Department of Psychiatry, University of Pittsburgh School of Medicine, Pittsburgh, PA 15213, USA.
Neuroimage. 2013 May 1;71:207-15. doi: 10.1016/j.neuroimage.2013.01.015. Epub 2013 Jan 24.
An important research application of amyloid imaging with positron emission tomography (PET) is detection of the earliest evidence of fibrillar amyloid-beta (Aβ) deposition. Use of amyloid PET for this purpose, requires a reproducible method for defining a cutoff that separates individuals with no significant Aβ deposition from those in which Aβ deposition has begun. We previously reported the iterative outlier approach (IO) for the analysis of Pittsburgh Compound-B (PiB) PET data. Developments in amyloid imaging since the initial report of IO have led us to re-examine the generalizability of this method. IO was developed using full-dynamic atrophy-corrected PiB PET data obtained from a group of control subjects with a fairly distinct separation between PiB-positive [PiB(+)] and PiB-negative [PiB(-)] subjects.
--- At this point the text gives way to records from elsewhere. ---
-- ==== Sys2Proof/Safety.lean ====
section
/-! DEFINITION. What counts as a safe run: the transition graph of ST (10_state.md R24), the invariant every step keeps, the
premise TX_PROGRESS, and the condition of an undisturbed run. -/

namespace Sys2Proof.Machine

/-- The transition graph of ST, complete (10_state.md R24); a step that leaves ST unchanged is no transition. -/
def Phase.edge : Phase → Phase → Bool
  | .idle, .nameEnc | .idle, .nameDec | .idle, .txBuild | .idle, .rxHdr => true
  | .done, .nameEnc | .done, .nameDec | .done, .txBuild | .done, .rxHdr => true
  | .failed, .nameEnc | .failed, .nameDec | .failed, .txBuild | .failed, .rxHdr => true
  | .nameEnc, .done | .nameEnc, .txBuild => true
  | .nameDec, .done | .nameDec, .txBuild => true
  | .txBuild, .txSend => true
  | .txSend, .rxHdr | .txSend, .done | .txSend, .failed => true
  | .rxHdr, .rxValidate | .rxHdr, .failed => true
  | .rxValidate, .rxBody | .rxValidate, .failed => true
  | .rxBody, .rxVerify | .rxBody, .failed => true
  | .rxVerify, .rxDecode | .rxVerify, .failed => true
  | .rxDecode, .done | .rxDecode, .txBuild | .rxDecode, .nameDec => true
  | _, _ => false

/-- The phases of the receive part, RX_HDR to RX_DECODE. -/
def Phase.receiving : Phase → Bool
  | .rxHdr | .rxValidate | .rxBody | .rxVerify | .rxDecode => true
  | .idle | .txBuild | .txSend | .done | .failed | .nameEnc | .nameDec => false

/-- The phases in which the header of this exchange has been parsed. -/
def Phase.parsed : Phase → Bool
  | .rxValidate | .rxBody | .rxVerify | .rxDecode => true
  | .idle | .txBuild | .txSend | .rxHdr | .done | .failed | .nameEnc | .nameDec => false

/-- The phases in which the response is known to be an ACK of the expected length. -/
def Phase.sized : Phase → Bool
  | .rxBody | .rxVerify | .rxDecode => true
  | .idle | .txBuild | .txSend | .rxHdr | .rxValidate | .done | .failed | .nameEnc | .nameDec => false

/-- The rows of the error table (60_exceptions.md R260). -/
def ErrKind.row : ErrKind → ErrSub → Bool
  | .none, .none => true
  | .transport, .writeFail | .transport, .readFail | .transport, .timeout => true
  | .protocolShape, .sizeMismatch | .protocolShape, .unrecognized => true
  | .integrity, .none => true
  | .deviceRejected, .none => true
  | _, _ => false

/-- The operands of a device operation's first exchange: command, body shape, expected shape
(43_device_operations.md R242, R244, R246); of no other operation. -/
def OpSel.firstOperands : OpSel → Option (U16 × Shape × Shape)
  | .opReset => some (Config.opResetUnit, .none, .none)
  | .opGetNames => some (Config.opGetChannelNames, .none, .rnt)
  | .opSetNames => some (Config.opSetChannelNames, .rnt, .none)
  | .none | .encodeNames | .decodeNames | .send | .receive | .sendReceive => Option.none

/-- What holds of every state a run reaches. -/
structure State.Inv (s : State) : Prop where
  /-- The timer is armed exactly in the receive part (R35, R199, R212, R266). -/
  armed : s.tmrArmed = s.st.receiving
  /-- An expiry is remembered only while the timer is armed (R35, R270). -/
  expired : s.tmrExpired = true → s.tmrArmed = true
  /-- SEQ_OP is the device operation in OP, or none (R29, R190). -/
  seqOp : s.seqOp = s.op.seqOp
  /-- SEQ_STEP is 0 exactly when no device operation is sequenced (R29). -/
  seqStep : s.seqStep = .zero ↔ s.seqOp = .none
  /-- In a device operation's first exchange the latches hold its operands (R242, R244, R246). -/
  firstExchange : s.seqStep = .first → s.op.firstOperands = some (s.argCmd, s.argBody, s.argExp)
  /-- In its second they hold those of the DISCONNECT exchange (R241). -/
  secondExchange : s.seqStep = .second →
    s.argCmd = s.cfgDisconnect.code ∧ s.argBody = .none ∧ s.argExp = .none
  /-- A failure is recorded exactly in FAILED (R36, R266, R268). -/
  failed : s.errKind ≠ .none ↔ s.st = .failed
  /-- ERR_KIND and ERR_SUB are a row of the error table (R260). -/
  errRow : s.errKind.row s.errSub = true
  /-- A transport failure marks the connection (R33, R261). -/
  unreliable : s.errKind = .transport → s.connUnreliable = true
  /-- TXLEN is a length of a frame the block builds, or 0 before the first (R25). -/
  txlen : s.txlen = 0#11 ∨ s.txlen = 8#11 ∨ s.txlen = 1544#11
  /-- No more is pushed than the frame has (R25). -/
  txcnt : s.txcnt ≤ s.txlen
  /-- The bytes pushed so far by this SEND are `TXBUF[0 .. TXCNT−1]` (R25). -/
  pushed : s.st = .txSend → (bytesOf s.txbuf).take s.txcnt.toNat <:+ s.txs
  /-- The frame being pushed is the one constructed from the operand latches (R37, R76, R135). -/
  frame : s.st = .txSend → (bytesOf s.txbuf).take s.txlen.toNat = construct s.argCmd s.requestBody
  /-- The header read takes at most 8 bytes (R26). -/
  hdrCount : s.st = .rxHdr → s.rxcnt.toNat ≤ Config.hdrSize
  /-- The header registers hold the parse of RXHDR (R27, R202). -/
  parsed : s.st.parsed = true → parseHeader (bytesOf s.rxhdr) = ⟨s.hdrCmd, s.hdrLen, s.hdrCsum⟩
  /-- A body is read only for an ACK whose length is the expected size, and not beyond it (R26, R204). -/
  sized : s.st.sized = true → s.hdrCmd = Config.opAck ∧ s.hdrLen = s.argExp.size ∧ s.rxcnt ≤ s.hdrLen
  /-- RX_DECODE is reached only by a frame whose checksum is right (R209, R213). -/
  verified : s.st = .rxDecode →
    (verify (bytesOf s.rxhdr) ((bytesOf s.rxbody).take s.hdrLen.toNat)).ok = true
  /-- A body of shape RNT is framed only from a written RNT (R135, R191). -/
  rntWritten : s.st = .txBuild → s.argBody = .rnt → s.rntValid = true
  /-- NAME_ENC belongs to ENCODE_NAMES and OP_SET_NAMES (R172). -/
  nameEnc : s.st = .nameEnc → s.op = .encodeNames ∨ s.op = .opSetNames
  /-- NAME_DEC belongs to DECODE_NAMES and to the first exchange of OP_GET_NAMES, and reads a written RNT (R172, R241). -/
  nameDec : s.st = .nameDec →
    (s.op = .decodeNames ∨ (s.op = .opGetNames ∧ s.seqStep = .first)) ∧ s.rntValid = true
  /-- The result of OP_GET_NAMES is visible only when the operation is done (R31, R245). -/
  withheld : s.op = .opGetNames → s.lntValid = true → s.st = .done

/-- `t` is `s` after `Fail(kind, sub)` in the receive part: nothing else changes but RXBODY, which is unspecified then
(60_exceptions.md R266, 10_state.md R39); the context registers of other failures stay too [log 26]. -/
def State.failedAs (s t : State) (kind : ErrKind) (sub : ErrSub) : Prop :=
  t = { s with
    errKind := kind
    errSub := sub
    connUnreliable := s.connUnreliable || kind == .transport
    tmrArmed := false
    tmrExpired := false
    st := .failed
    rxbody := t.rxbody
    freeCtr := t.freeCtr }

/-- `t` is `s` after the receive part has begun: RXS keeps its bytes unless CONN_UNRELIABLE is set, when nothing is
promised about them (42_command_response_engine.md R199, 70_reset_and_hazards.md R316). -/
def State.receiveBegun (s t : State) : Prop :=
  t = { s with tmrArmed := true, tmrExpired := false, rxcnt := 0, st := .rxHdr, rxs := t.rxs, freeCtr := t.freeCtr } ∧
    (s.connUnreliable = false → t.rxs = s.rxs)

/-- Whether a push that is still unanswered after these inputs is never answered: the stream, which began in this condition,
is then stalled and not closed (20_memory.md R67, R70, R71). -/
def pushesHang : List Input → (stalled closed : Bool) → Bool
  | [], stalled, closed => stalled && !closed
  | .stall :: rest, _, closed => pushesHang rest true closed
  | .resume :: rest, _, closed => pushesHang rest false closed
  | .close :: rest, stalled, _ => pushesHang rest stalled true
  | .reset (some _) :: rest, _, _ => pushesHang rest false false
  | .reset none :: rest, stalled, closed => pushesHang rest stalled closed
  | .host _ :: rest, stalled, closed => pushesHang rest stalled closed
  | .peer _ :: rest, stalled, closed => pushesHang rest stalled closed
  | .expire :: rest, stalled, closed => pushesHang rest stalled closed
  | .engine _ :: rest, stalled, closed => pushesHang rest stalled closed

/-- The premise TX_PROGRESS: every push is eventually accepted or failed (20_memory.md R70) [log 25]. -/
def State.txProgress (s : State) : Prop :=
  pushesHang s.inputs s.txStalled s.closed = false

/-- No input is pending, the stream is open, no transport error has happened, and TX_PROGRESS holds: the premises of a claim
that an operation succeeds, on the state's side (42_command_response_engine.md R217, 70_reset_and_hazards.md R316). -/
def State.undisturbed (s : State) : Prop :=
  s.inputs = [] ∧ s.closed = false ∧ s.connUnreliable = false ∧ s.txProgress

end Sys2Proof.Machine
end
We tested the performance of IO using late-summed tissue ratio data with atrophy correction or with an automated template method without atrophy correction and tested the robustness of the method when applied to a cohort of older subjects in which separation between PiB(+) and PiB(-) subjects was not so distinct.
The IO method did not perform consistently across analyses and performed particularly poorly when separation was less clear. We found that a sparse k-means (SKM) cluster analysis approach performed significantly better; performing more consistently across methods and subject cohorts. We also compared SKM to a consensus visual read approach and found very good correspondence.
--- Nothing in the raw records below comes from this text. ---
/-- A device operation whose first exchange is answered by a NAK, of any length and checksum, fails with SEQ_STEP 1,
takes the 8 header bytes only, and sends no DISCONNECT, however long the engine goes on: OP_RESET and OP_GET_NAMES, which
leave RNT alone, and OP_SET_NAMES, which has pushed its table and leaves it encoded in RNT. -/
def Obligations.RejectedFirstExchangeSendsNoDisconnect : Prop :=
  (∀ (s : State) (i : Instr) (p : Port) (len : U16) (csum : U32) (later : List Byte) (n : Nat),
    s.undisturbed → s.st.rest = true → (i = .opReset ∨ i = .opGetNames) → encode i = .port p →
    s.rxs = headerBytes 0x0015#16 len csum ++ later →
    ∃ t, Host.Core.run core (21 + n) { s with inputs := [.host p] } = .next t ∧
      t.st = .failed ∧ t.seqStep = .first ∧ t.errKind = .deviceRejected ∧ t.errSub = .none ∧ t.errOpcode = 0x0015#16 ∧
      t.txs = s.txs ++ construct (if i = .opReset then Config.opResetUnit else Config.opGetChannelNames) [] ∧
      t.rxs = later ∧ t.connUnreliable = false ∧ t.rnt = s.rnt ∧ t.rntValid = s.rntValid) ∧
  (∀ (s : State) (names : NameTable) (p : Port) (len : U16) (csum : U32) (later : List Byte) (n : Nat),
    s.undisturbed → s.st.rest = true → encode (.opSetNames names) = .port p →
    s.rxs = headerBytes 0x0015#16 len csum ++ later →
    ∃ t, Host.Core.run core (1558 + n) { s with inputs := [.host p] } = .next t ∧
      t.st = .failed ∧ t.seqStep = .first ∧ t.errKind = .deviceRejected ∧ t.errSub = .none ∧ t.errOpcode = 0x0015#16 ∧
      t.txs = s.txs ++ construct Config.opSetChannelNames (bytesOf (encodeTable names)) ∧
      t.rxs = later ∧ t.connUnreliable = false ∧ t.rnt = encodeTable names ∧ t.rntValid = true ∧
      t.lnt = names ∧ t.lntValid = true)
end

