-- ==== Sys2Proof/Tests/Slice0.lean ====
section
/-! SUPPORT. Tests with expected results from the spec's rules and vectors, and for every statement with hypotheses a witness
that meets them. -/

namespace Sys2Proof.Tests

open Sys2Proof Sys2Proof.Machine

/-- The reset state in another phase. -/
def stateIn (q : Phase) : State := { State.reset with st := q }

/-- Part of a step's next state. -/
def after {α : Type} (o : Host.Outcome State Fault Refusal) (f : State → α) : Option α :=
  match o with
  | .next t => some (f t)
  | .fault _ => none
  | .refused _ => none

/-- The table of the worked examples: channel 6 named HELLO and NICK (41_channel_name_codec.md R163). -/
def helloNick : NameTable :=
  emptyTable.set 6 ⟨[0x48, 0x45, 0x4C, 0x4C, 0x4F], [0x4E, 0x49, 0x43, 0x4B]⟩

/-! ## WellFormed -/

/-- A table with one line longer than LINE_IN_MAX. -/
def tooLong : NameTable :=
  emptyTable.set 0 ⟨List.replicate (Config.lineInMax + 1) 0x41, []⟩

theorem tooLong_not_wellFormed : tableWellFormed tooLong = false := by
  have h : ChannelName.wellFormed ⟨List.replicate (Config.lineInMax + 1) 0x41, []⟩ = false := by
    simp [ChannelName.wellFormed]
  rw [tableWellFormed, List.all_eq_false]
  refine ⟨⟨List.replicate (Config.lineInMax + 1) 0x41, []⟩, ?_, by rw [h]; decide⟩
  simp [tooLong, emptyTable, Vector.toList_set]

theorem test_wellFormed_encodeNames_refused : (Instr.encodeNames tooLong).wellFormed = false :=
  tooLong_not_wellFormed

theorem test_wellFormed_opSetNames_refused : (Instr.opSetNames tooLong).wellFormed = false :=
  tooLong_not_wellFormed

theorem test_wellFormed_second_line_refused :
    ChannelName.wellFormed ⟨[], List.replicate (Config.lineInMax + 1) 0x41⟩ = false := by
  simp [ChannelName.wellFormed]

/-- A line of exactly LINE_IN_MAX bytes is accepted. -/
theorem test_wellFormed_bound :
    ChannelName.wellFormed ⟨List.replicate Config.lineInMax 0x41, []⟩ = true := by
  simp [ChannelName.wellFormed]

/-! ## Decode: words written out from 30_encoding.md R90, R97, R104, R110 -/

theorem test_decode_nop : decodeTableWord 64
    0b0000000000000000000000000000000000000000000000000000000000000000 = some (.nop 0 0) := rfl

theorem test_decode_ack : decodeTableWord 64
    0b1111111111111111111111111111101000000000000000000000000000000110 = some (.ack 0 0xFFFFFFFA) := rfl

theorem test_decode_resetUnit : decodeTableWord 64
    0b1111111111111111111111111111011000000000000000000000000000001010 = some (.resetUnit 0 0xFFFFFFF6) := rfl

theorem test_decode_nak : decodeTableWord 64
    0b1111111111111111111111111110101100000000000000000000000000010101 = some (.nak 0 0xFFFFFFEB) := rfl

theorem test_decode_getChannelNames : decodeTableWord 64
    0b1111111111111111111111111111000000000000000000000001000000000000 = some (.getChannelNames 0 0xFFFFFFF0) := rfl

theorem test_decode_setChannelNames : decodeTableWord 64
    0b1111111111111111111111010101000000000110000000000001000000000001 =
      some (.setChannelNames 1536 0xFFFFFD50) := rfl

theorem test_decode_disconnect17 : decodeTableWord 64
    0b1111111111111111111111111110100100000000000000000000000000010111 = some (.disconnect17 0 0xFFFFFFE9) := rfl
The visual read and SKM methods, applied together, may optimize the identification of early Aβ deposition. These methods have the potential to provide a standard approach to the detection of PiB-positivity that is generalizable across centers.
正电子发射断层扫描(PET)淀粉样蛋白成像的一个重要研究应用是检测纤维状淀粉样蛋白-β(Aβ)沉积的最早证据。出于此目的使用淀粉样蛋白 PET 需要一种可重复的方法来定义一个截止值,该截止值将无明显 Aβ沉积的个体与已开始 Aβ沉积的个体区分开来。我们之前报道了用于分析匹兹堡化合物-B(PiB)PET 数据的迭代异常值方法(IO)。自首次报告 IO 以来,淀粉样蛋白成像的发展促使我们重新检查该方法的通用性。IO 是使用从一组具有相当明显 PiB 阳性 [PiB(+)] 和 PiB 阴性 [PiB(-)]受试者之间分离的控制受试者中获得的全动态萎缩校正 PiB PET 数据开发的。
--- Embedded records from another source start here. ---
/-- Major 0x30 (R50, R51). -/
noncomputable def decodeRing (w : Nat) : Except DecodeError Instr :=
  match bitsAt w 4 8 with
  | 0 => if bitsAt w 3 1 = 0
      then .ok (.ingClaim (fieldAt w 20 6) (fieldAt w 16 4) (fieldAt w 13 3) (fieldAt w 12 1) (fieldAt w 0 3))
      else .error .reservedBits
  | 1 => if bitsAt w 3 1 = 0 ∧ bitsAt w 12 4 = 0
      then .ok (.ingRel (fieldAt w 20 6) (fieldAt w 16 4) (fieldAt w 0 3))
      else .error .reservedBits
  | 2 => if bitsAt w 3 1 = 0 ∧ bitsAt w 12 4 = 0
      then .ok (.ingStat (fieldAt w 20 6) (fieldAt w 16 4) (fieldAt w 0 3))
      else .error .reservedBits
  | 3 => if bitsAt w 3 1 = 0 ∧ bitsAt w 12 4 = 0
      then .ok (.ingGap (fieldAt w 20 6) (fieldAt w 16 4) (fieldAt w 0 3))
      else .error .reservedBits
  | 4 => if bitsAt w 3 1 = 0 ∧ bitsAt w 12 4 = 0
      then .ok (.ingLoss (fieldAt w 20 6) (fieldAt w 16 4) (fieldAt w 0 3))
      else .error .reservedBits
  | _ => .error .unusedMember

/-- Major 0x31 (R50, R51). -/
noncomputable def decodeColl (w : Nat) : Except DecodeError Instr :=
  match bitsAt w 4 8 with
  | 0 => if bitsAt w 3 1 = 0
      then .ok (.collSend (fieldAt w 20 6) (fieldAt w 16 4) (fieldAt w 13 3) (fieldAt w 12 1) (fieldAt w 0 3))
      else .error .reservedBits
  | 1 => if bitsAt w 3 1 = 0
      then .ok (.collRecv (fieldAt w 20 6) (fieldAt w 16 4) (fieldAt w 13 3) (fieldAt w 12 1) (fieldAt w 0 3))
      else .error .reservedBits
  | 2 => if bitsAt w 3 1 = 0 ∧ bitsAt w 12 4 = 0
      then .ok (.collRed (fieldAt w 20 6) (fieldAt w 16 4) (fieldAt w 0 3))
      else .error .reservedBits
  | 3 => if bitsAt w 3 1 = 0 ∧ bitsAt w 12 4 = 0
      then .ok (.collWait (fieldAt w 20 6) (fieldAt w 16 4) (fieldAt w 0 3))
      else .error .reservedBits
  | _ => .error .unusedMember

/-- Major 0x32 (R50, R51). -/
noncomputable def decodePriv (w : Nat) : Except DecodeError Instr :=
  match bitsAt w 4 4 with
  | 0 => if bitsAt w 3 1 = 0 ∧ bitsAt w 8 6 = 0 ∧ bitsAt w 20 6 = 0
      then .ok (.ctxSave (fieldAt w 14 6) (fieldAt w 0 3))
      else .error .reservedBits
  | 1 => if bitsAt w 3 1 = 0 ∧ bitsAt w 8 6 = 0 ∧ bitsAt w 23 3 = 0
      then .ok (.ctxLoad (fieldAt w 20 3) (fieldAt w 14 6) (fieldAt w 0 3))
      else .error .reservedBits
  | 2 => if bitsAt w 3 1 = 0 ∧ bitsAt w 20 6 = 0
      then .ok (.tlbInv (fieldAt w 14 6) (fieldAt w 8 6) (fieldAt w 0 3))
      else .error .reservedBits
  | 3 => if bitsAt w 3 1 = 0 ∧ bitsAt w 14 6 = 0
      then .ok (.partQ (fieldAt w 20 6) (fieldAt w 8 6) (fieldAt w 0 3))
      else .error .reservedBits
  | _ => .error .unusedMember

/-- Major 0x33 (R50, R51). -/
noncomputable def decodeSel (w : Nat) : Except DecodeError Instr :=
  if bitsAt w 4 1 = 0
      then .ok (.sel (fieldAt w 20 6) (fieldAt w 14 6) (fieldAt w 8 6) (fieldAt w 5 3) (fieldAt w 3 1) (fieldAt w 0 3))
      else .error .reservedBits

/-- Major 0x34 (R50, R51). -/
noncomputable def decodeA64 (w : Nat) : Except DecodeError Instr :=
  match bitsAt w 4 4 with
  | 0 => .ok (.add64 (fieldAt w 20 6) (fieldAt w 14 6) (fieldAt w 8 6) (fieldAt w 3 1) (fieldAt w 0 3))
  | 1 => .ok (.sub64 (fieldAt w 20 6) (fieldAt w 14 6) (fieldAt w 8 6) (fieldAt w 3 1) (fieldAt w 0 3))
  | 2 => .ok (.lea (fieldAt w 20 6) (fieldAt w 14 6) (fieldAt w 8 6) (fieldAt w 3 1) (fieldAt w 0 3))
  | 3 => if bitsAt w 3 1 = 0
      then .ok (.cmp64 (fieldAt w 23 3) (fieldAt w 20 3) (fieldAt w 14 6) (fieldAt w 8 6) (fieldAt w 0 3))
      else .error .reservedBits
  | _ => .error .unusedMember

/-- The major alone selects the family (R50); a major without one is no instruction (R52). -/
noncomputable def decodeMajor (w : Nat) : Except DecodeError Instr :=
  match bitsAt w 26 6 with
  | 1 => decodeIop w
  | 2 => decodeIop2 w
  | 3 => decodeAddi w
  | 4 => decodeAndi w
  | 5 => decodeOri w
  | 6 => decodeXori w
  | 7 => decodeShi w
  | 8 => decodeMovi w
  | 9 => decodeIcmp w
  | 10 => decodeIcmpi w
  | 11 => decodePred w
  | 12 => decodeFop w
  | 13 => decodeHop w
  | 14 => decodeFspec w
  | 15 => decodeFcvt w
  | 16 => decodeFcmp w
  | 17 => decodeNdot w
  | 18 => decodeCmpn w
  | 19 => decodeXlane w
  | 20 => decodeIdx w
  | 21 => decodeLd w
  | 22 => decodeSt w
  | 23 => decodeOrd w
  | 24 => decodeAtom w
  | 25 => decodeLrsc w
  | 26 => decodeFence w
  | 27 => decodeBr w
  | 28 => decodeCall w
  | 29 => decodeFlow w
  | 30 => decodeHint w
  | 31 => decodeWait w
  | 32 => decodeSys w
  | 33 => decodeSreg w
  | 34 => decodeQop w
  | 35 => decodeQctl w
  | 36 => decodeConv w
  | 37 => decodeBar w
  | 38 => decodeMma w
  | 39 => decodeAcc w
  | 40 => decodeTrec w
  | 41 => decodeCopy w
  | 42 => decodeCla w
  | 43 => decodeClactl w
  | 44 => decodeRedz w
  | 45 => decodeHall w
  | 46 => decodeNest w
  | 47 => decodePfc w
  | 48 => decodeRing w
  | 49 => decodeColl w
  | 50 => decodePriv w
  | 51 => decodeSel w
  | 52 => decodeA64 w
  | _ => .error .unusedMajor

/-- Decode one word. -/
noncomputable def decodeWord (w : Nat) : Except DecodeError Instr :=
  match decodeMajor w with
  | .error e => .error e
  | .ok i =>
    match i.illFormed with
    | some e => .error (.illFormed e)
    | none => .ok i

/-- The word of four bytes, lowest address first (R39). -/
def wordOfBytes (a b c d : Byte) : Nat := a.toNat + b.toNat * 2 ^ 8 + c.toNat * 2 ^ 16 + d.toNat * 2 ^ 24

/-- Decode the instruction at the head of a byte sequence. -/
noncomputable def decode : List Byte → Except DecodeError Instr
  | a :: b :: c :: d :: _ => decodeWord (wordOfBytes a b c d)
  | _ => .error .short

/-- A field at its place in a word whose bits there are zero. -/
def put {n : Nat} (f : BitVec n) (lo w : Nat) : Nat := w + f.toNat * 2 ^ lo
我们使用具有萎缩校正的晚期总和组织比数据或使用无萎缩校正的自动模板方法来测试 IO 的性能,并在一个年龄较大的受试者队列中测试该方法的稳健性,其中 PiB(+) 和 PiB(-) 受试者之间的分离不那么明显。
IO 方法在分析中并未一致执行,当分离不那么明显时,其性能特别差。我们发现稀疏 k-均值(SKM)聚类分析方法表现更好;在方法和受试者队列中更一致地执行。我们还将 SKM 与共识视觉读取方法进行了比较,发现非常好的对应关系。
视觉读取和 SKM 方法结合使用,可能会优化对早期 Aβ沉积的识别。这些方法有可能为在各中心之间具有通用性的 PiB 阳性检测提供一种标准方法。